>>>

@[simp] theorem State.release_tracker (s : State) (ticket : Nat) (cs : List Byte) :
    (s.release ticket cs).tracker = s.tracker := rfl
@[simp] theorem State.release_store (s : State) (ticket : Nat) (cs : List Byte) :
    (s.release ticket cs).store = s.store := rfl
@[simp] theorem State.release_expander (s : State) (ticket : Nat) (cs : List Byte) :
    (s.release ticket cs).expander = s.expander := rfl
@[simp] theorem State.release_engine (s : State) (ticket : Nat) (cs : List Byte) :
    (s.release ticket cs).engine = s.engine := rfl
@[simp] theorem State.release_queue (s : State) (ticket : Nat) (cs : List Byte) :
    (s.release ticket cs).queue = s.queue := rfl
@[simp] theorem State.release_bars (s : State) (ticket : Nat) (cs : List Byte) :
    (s.release ticket cs).bars = s.bars := rfl
@[simp] theorem State.release_node (s : State) (ticket : Nat) (cs : List Byte) :
    (s.release ticket cs).node = s.node := rfl
@[simp] theorem State.release_faults (s : State) (ticket : Nat) (cs : List Byte) :
    (s.release ticket cs).faults = s.faults := rfl
@[simp] theorem State.release_homes (s : State) (ticket : Nat) (cs : List Byte) :
    (s.release ticket cs).homes = s.homes := rfl
@[simp] theorem State.release_inReset (s : State) (ticket : Nat) (cs : List Byte) :
    (s.release ticket cs).inReset = s.inReset := rfl
@[simp] theorem State.release_choices (s : State) (ticket : Nat) (cs : List Byte) :
    (s.release ticket cs).choices = s.choices := rfl
@[simp] theorem State.release_pending (s : State) (ticket : Nat) (cs : List Byte) :
    (s.release ticket cs).pending = s.pending := rfl

@[simp] theorem State.answer_tracker (s : State) (ticket : Nat) (form : ReplyForm)
    (op : ServiceOp) (env : Envelope) (rep : Reply) : (s.answer ticket form op env rep).tracker = s.tracker := rfl
@[simp] theorem State.answer_store (s : State) (ticket : Nat) (form : ReplyForm)
    (op : ServiceOp) (env : Envelope) (rep : Reply) : (s.answer ticket form op env rep).store = s.store := rfl
@[simp] theorem State.answer_expander (s : State) (ticket : Nat) (form : ReplyForm)
    (op : ServiceOp) (env : Envelope) (rep : Reply) : (s.answer ticket form op env rep).expander = s.expander := rfl
@[simp] theorem State.answer_engine (s : State) (ticket : Nat) (form : ReplyForm)
    (op : ServiceOp) (env : Envelope) (rep : Reply) : (s.answer ticket form op env rep).engine = s.engine := rfl
@[simp] theorem State.answer_queue (s : State) (ticket : Nat) (form : ReplyForm)
    (op : ServiceOp) (env : Envelope) (rep : Reply) : (s.answer ticket form op env rep).queue = s.queue := rfl
@[simp] theorem State.answer_bars (s : State) (ticket : Nat) (form : ReplyForm)
    (op : ServiceOp) (env : Envelope) (rep : Reply) : (s.answer ticket form op env rep).bars = s.bars := rfl
@[simp] theorem State.answer_node (s : State) (ticket : Nat) (form : ReplyForm)
    (op : ServiceOp) (env : Envelope) (rep : Reply) : (s.answer ticket form op env rep).node = s.node := rfl
@[simp] theorem State.answer_faults (s : State) (ticket : Nat) (form : ReplyForm)
    (op : ServiceOp) (env : Envelope) (rep : Reply) : (s.answer ticket form op env rep).faults = s.faults := rfl
@[simp] theorem State.answer_homes (s : State) (ticket : Nat) (form : ReplyForm)
    (op : ServiceOp) (env : Envelope) (rep : Reply) : (s.answer ticket form op env rep).homes = s.homes := rfl
@[simp] theorem State.answer_inReset (s : State) (ticket : Nat) (form : ReplyForm)
    (op : ServiceOp) (env : Envelope) (rep : Reply) : (s.answer ticket form op env rep).inReset = s.inReset := rfl
@[simp] theorem State.answer_choices (s : State) (ticket : Nat) (form : ReplyForm)
    (op : ServiceOp) (env : Envelope) (rep : Reply) : (s.answer ticket form op env rep).choices = s.choices := rfl
@[simp] theorem State.answer_pending (s : State) (ticket : Nat) (form : ReplyForm)
    (op : ServiceOp) (env : Envelope) (rep : Reply) : (s.answer ticket form op env rep).pending = s.pending := rfl

@[simp] theorem State.answerCourse_tracker (s : State) (ticket : Nat) (f : CourseFrame) (v : Verdict) :
    (s.answerCourse ticket f v).tracker = s.tracker := rfl
@[simp] theorem State.answerCourse_store (s : State) (ticket : Nat) (f : CourseFrame) (v : Verdict) :
    (s.answerCourse ticket f v).store = s.store := rfl
@[simp] theorem State.answerCourse_expander (s : State) (ticket : Nat) (f : CourseFrame) (v : Verdict) :
    (s.answerCourse ticket f v).expander = s.expander := rfl
@[simp] theorem State.answerCourse_engine (s : State) (ticket : Nat) (f : CourseFrame) (v : Verdict) :
    (s.answerCourse ticket f v).engine = s.engine := rfl
@[simp] theorem State.answerCourse_queue (s : State) (ticket : Nat) (f : CourseFrame) (v : Verdict) :
    (s.answerCourse ticket f v).queue = s.queue := rfl
@[simp] theorem State.answerCourse_bars (s : State) (ticket : Nat) (f : CourseFrame) (v : Verdict) :
    (s.answerCourse ticket f v).bars = s.bars := rfl
@[simp] theorem State.answerCourse_node (s : State) (ticket : Nat) (f : CourseFrame) (v : Verdict) :
    (s.answerCourse ticket f v).node = s.node := rfl
@[simp] theorem State.answerCourse_faults (s : State) (ticket : Nat) (f : CourseFrame) (v : Verdict) :
    (s.answerCourse ticket f v).faults = s.faults := rfl
@[simp] theorem State.answerCourse_homes (s : State) (ticket : Nat) (f : CourseFrame) (v : Verdict) :
    (s.answerCourse ticket f v).homes = s.homes := rfl
@[simp] theorem State.answerCourse_inReset (s : State) (ticket : Nat) (f : CourseFrame) (v : Verdict) :
    (s.answerCourse ticket f v).inReset = s.inReset := rfl
@[simp] theorem State.answerCourse_choices (s : State) (ticket : Nat) (f : CourseFrame) (v : Verdict) :
    (s.answerCourse ticket f v).choices = s.choices := rfl
@[simp] theorem State.answerCourse_pending (s : State) (ticket : Nat) (f : CourseFrame) (v : Verdict) :
    (s.answerCourse ticket f v).pending = s.pending := rfl

@[simp] theorem State.enterFrame_tracker (s : State) (cs : List Byte) : (s.enterFrame cs).tracker = s.tracker := rfl
@[simp] theorem State.enterFrame_store (s : State) (cs : List Byte) : (s.enterFrame cs).store = s.store := rfl
@[simp] theorem State.enterFrame_expander (s : State) (cs : List Byte) : (s.enterFrame cs).expander = s.expander := rfl
@[simp] theorem State.enterFrame_engine (s : State) (cs : List Byte) : (s.enterFrame cs).engine = s.engine := rfl
@[simp] theorem State.enterFrame_queue (s : State) (cs : List Byte) : (s.enterFrame cs).queue = s.queue := rfl
@[simp] theorem State.enterFrame_bars (s : State) (cs : List Byte) : (s.enterFrame cs).bars = s.bars := rfl
@[simp] theorem State.enterFrame_node (s : State) (cs : List Byte) : (s.enterFrame cs).node = s.node := rfl
@[simp] theorem State.enterFrame_faults (s : State) (cs : List Byte) : (s.enterFrame cs).faults = s.faults := rfl
@[simp] theorem State.enterFrame_homes (s : State) (cs : List Byte) : (s.enterFrame cs).homes = s.homes := rfl
@[simp] theorem State.enterFrame_inReset (s : State) (cs : List Byte) : (s.enterFrame cs).inReset = s.inReset := rfl
@[simp] theorem State.enterFrame_choices (s : State) (cs : List Byte) : (s.enterFrame cs).choices = s.choices := rfl
@[simp] theorem State.enterFrame_pending (s : State) (cs : List Byte) : (s.enterFrame cs).pending = s.pending := rfl

@[simp] theorem State.adoptLevels_store (s : State) (a b : Bool) : (s.adoptLevels a b).store = s.store := rfl
@[simp] theorem State.adoptLevels_expander (s : State) (a b : Bool) : (s.adoptLevels a b).expander = s.expander := rfl
@[simp] theorem State.adoptLevels_engine (s : State) (a b : Bool) : (s.adoptLevels a b).engine = s.engine := rfl
@[simp] theorem State.adoptLevels_queue (s : State) (a b : Bool) : (s.adoptLevels a b).queue = s.queue := rfl
@[simp] theorem State.adoptLevels_bars (s : State) (a b : Bool) : (s.adoptLevels a b).bars = s.bars := rfl
@[simp] theorem State.adoptLevels_node (s : State) (a b : Bool) : (s.adoptLevels a b).node = s.node := rfl
@[simp] theorem State.adoptLevels_faults (s : State) (a b : Bool) : (s.adoptLevels a b).faults = s.faults := rfl
@[simp] theorem State.adoptLevels_ring (s : State) (a b : Bool) : (s.adoptLevels a b).ring = s.ring := rfl
@[simp] theorem State.adoptLevels_homes (s : State) (a b : Bool) : (s.adoptLevels a b).homes = s.homes := rfl
@[simp] theorem State.adoptLevels_inReset (s : State) (a b : Bool) : (s.adoptLevels a b).inReset = s.inReset := rfl
@[simp] theorem State.adoptLevels_choices (s : State) (a b : Bool) : (s.adoptLevels a b).choices = s.choices := rfl
@[simp] theorem State.adoptLevels_pending (s : State) (a b : Bool) : (s.adoptLevels a b).pending = s.pending := rfl

@[simp] theorem State.disturbed_tracker (s : State) (angle : Nat) : (s.disturbed angle).tracker = s.tracker := rfl
@[simp] theorem State.disturbed_store (s : State) (angle : Nat) : (s.disturbed angle).store = s.store := rfl
@[simp] theorem State.disturbed_expander (s : State) (angle : Nat) : (s.disturbed angle).expander = s.expander := rfl
@[simp] theorem State.disturbed_engine (s : State) (angle : Nat) : (s.disturbed angle).engine = s.engine := rfl
@[simp] theorem State.disturbed_queue (s : State) (angle : Nat) : (s.disturbed angle).queue = s.queue := rfl
@[simp] theorem State.disturbed_bars (s : State) (angle : Nat) : (s.disturbed angle).bars = s.bars := rfl
@[simp] theorem State.disturbed_ring (s : State) (angle : Nat) : (s.disturbed angle).ring = s.ring := rfl
@[simp] theorem State.disturbed_homes (s : State) (angle : Nat) : (s.disturbed angle).homes = s.homes := rfl
@[simp] theorem State.disturbed_inReset (s : State) (angle : Nat) : (s.disturbed angle).inReset = s.inReset := rfl
@[simp] theorem State.disturbed_choices (s : State) (angle : Nat) : (s.disturbed angle).choices = s.choices := rfl
@[simp] theorem State.disturbed_pending (s : State) (angle : Nat) : (s.disturbed angle).pending = s.pending := rfl

@[simp] theorem State.indexSlip_tracker (s : State) (v : Nat) : (s.indexSlip v).tracker = s.tracker := rfl
@[simp] theorem State.indexSlip_store (s : State) (v : Nat) : (s.indexSlip v).store = s.store := rfl
@[simp] theorem State.indexSlip_expander (s : State) (v : Nat) : (s.indexSlip v).expander = s.expander := rfl
@[simp] theorem State.indexSlip_engine (s : State) (v : Nat) : (s.indexSlip v).engine = s.engine := rfl
@[simp] theorem State.indexSlip_queue (s : State) (v : Nat) : (s.indexSlip v).queue = s.queue := rfl
@[simp] theorem State.indexSlip_bars (s : State) (v : Nat) : (s.indexSlip v).bars = s.bars := rfl
@[simp] theorem State.indexSlip_ring (s : State) (v : Nat) : (s.indexSlip v).ring = s.ring := rfl
@[simp] theorem State.indexSlip_homes (s : State) (v : Nat) : (s.indexSlip v).homes = s.homes := rfl
@[simp] theorem State.indexSlip_inReset (s : State) (v : Nat) : (s.indexSlip v).inReset = s.inReset := rfl
@[simp] theorem State.indexSlip_choices (s : State) (v : Nat) : (s.indexSlip v).choices = s.choices := rfl
@[simp] theorem State.indexSlip_pending (s : State) (v : Nat) : (s.indexSlip v).pending = s.pending := rfl

@[simp] theorem State.ringLost_tracker (s : State) : (s.ringLost).tracker = s.tracker := rfl
@[simp] theorem State.ringLost_store (s : State) : (s.ringLost).store = s.store := rfl
@[simp] theorem State.ringLost_expander (s : State) : (s.ringLost).expander = s.expander := rfl
@[simp] theorem State.ringLost_engine (s : State) : (s.ringLost).engine = s.engine := rfl
@[simp] theorem State.ringLost_queue (s : State) : (s.ringLost).queue = s.queue := rfl
@[simp] theorem State.ringLost_bars (s : State) : (s.ringLost).bars = s.bars := rfl
@[simp] theorem State.ringLost_node (s : State) : (s.ringLost).node = s.node := rfl
@[simp] theorem State.ringLost_homes (s : State) : (s.ringLost).homes = s.homes := rfl
@[simp] theorem State.ringLost_inReset (s : State) : (s.ringLost).inReset = s.inReset := rfl
@[simp] theorem State.ringLost_choices (s : State) : (s.ringLost).choices = s.choices := rfl
@[simp] theorem State.ringLost_pending (s : State) : (s.ringLost).pending = s.pending := rfl

@[simp] theorem State.armed_tracker (s : State) (tag : Word) : (s.armed tag).tracker = s.tracker := rfl
@[simp] theorem State.armed_store (s : State) (tag : Word) : (s.armed tag).store = s.store := rfl
@[simp] theorem State.armed_expander (s : State) (tag : Word) : (s.armed tag).expander = s.expander := rfl
@[simp] theorem State.armed_engine (s : State) (tag : Word) : (s.armed tag).engine = s.engine := rfl
@[simp] theorem State.armed_faults (s : State) (tag : Word) : (s.armed tag).faults = s.faults := rfl
@[simp] theorem State.armed_ring (s : State) (tag : Word) : (s.armed tag).ring = s.ring := rfl
@[simp] theorem State.armed_homes (s : State) (tag : Word) : (s.armed tag).homes = s.homes := rfl
@[simp] theorem State.armed_inReset (s : State) (tag : Word) : (s.armed tag).inReset = s.inReset := rfl
@[simp] theorem State.armed_choices (s : State) (tag : Word) : (s.armed tag).choices = s.choices := rfl
@[simp] theorem State.armed_pending (s : State) (tag : Word) : (s.armed tag).pending = s.pending := rfl

@[simp] theorem State.restarted_tracker (s : State) : (s.restarted).tracker = s.tracker := rfl
@[simp] theorem State.restarted_expander (s : State) : (s.restarted).expander = s.expander := rfl
@[simp] theorem State.restarted_engine (s : State) : (s.restarted).engine = s.engine := rfl
@[simp] theorem State.restarted_ring (s : State) : (s.restarted).ring = s.ring := rfl
@[simp] theorem State.restarted_homes (s : State) : (s.restarted).homes = s.homes := rfl
@[simp] theorem State.restarted_inReset (s : State) : (s.restarted).inReset = s.inReset := rfl
@[simp] theorem State.restarted_choices (s : State) : (s.restarted).choices = s.choices := rfl
@[simp] theorem State.restarted_pending (s : State) : (s.restarted).pending = s.pending := rfl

<<<

● **Problem description**
From the entries above, return exactly the line containing "(s.enterFrame cs).homes = s.homes := rfl", the line containing "(s.enterFrame cs).choices = s.choices := rfl", and all lines between, and nothing else.

● **Exercise response**
@[simp] theorem State.enterFrame_homes (s : State) (cs : List Byte) : (s.enterFrame cs).homes = s.homes := rfl
@[simp] theorem State.enterFrame_inReset (s : State) (cs : List Byte) : (s.enterFrame cs).inReset = s.inReset := rfl
@[simp] theorem State.enterFrame_choices (s : State) (cs : List Byte) : (s.enterFrame cs).choices = s.choices := rfl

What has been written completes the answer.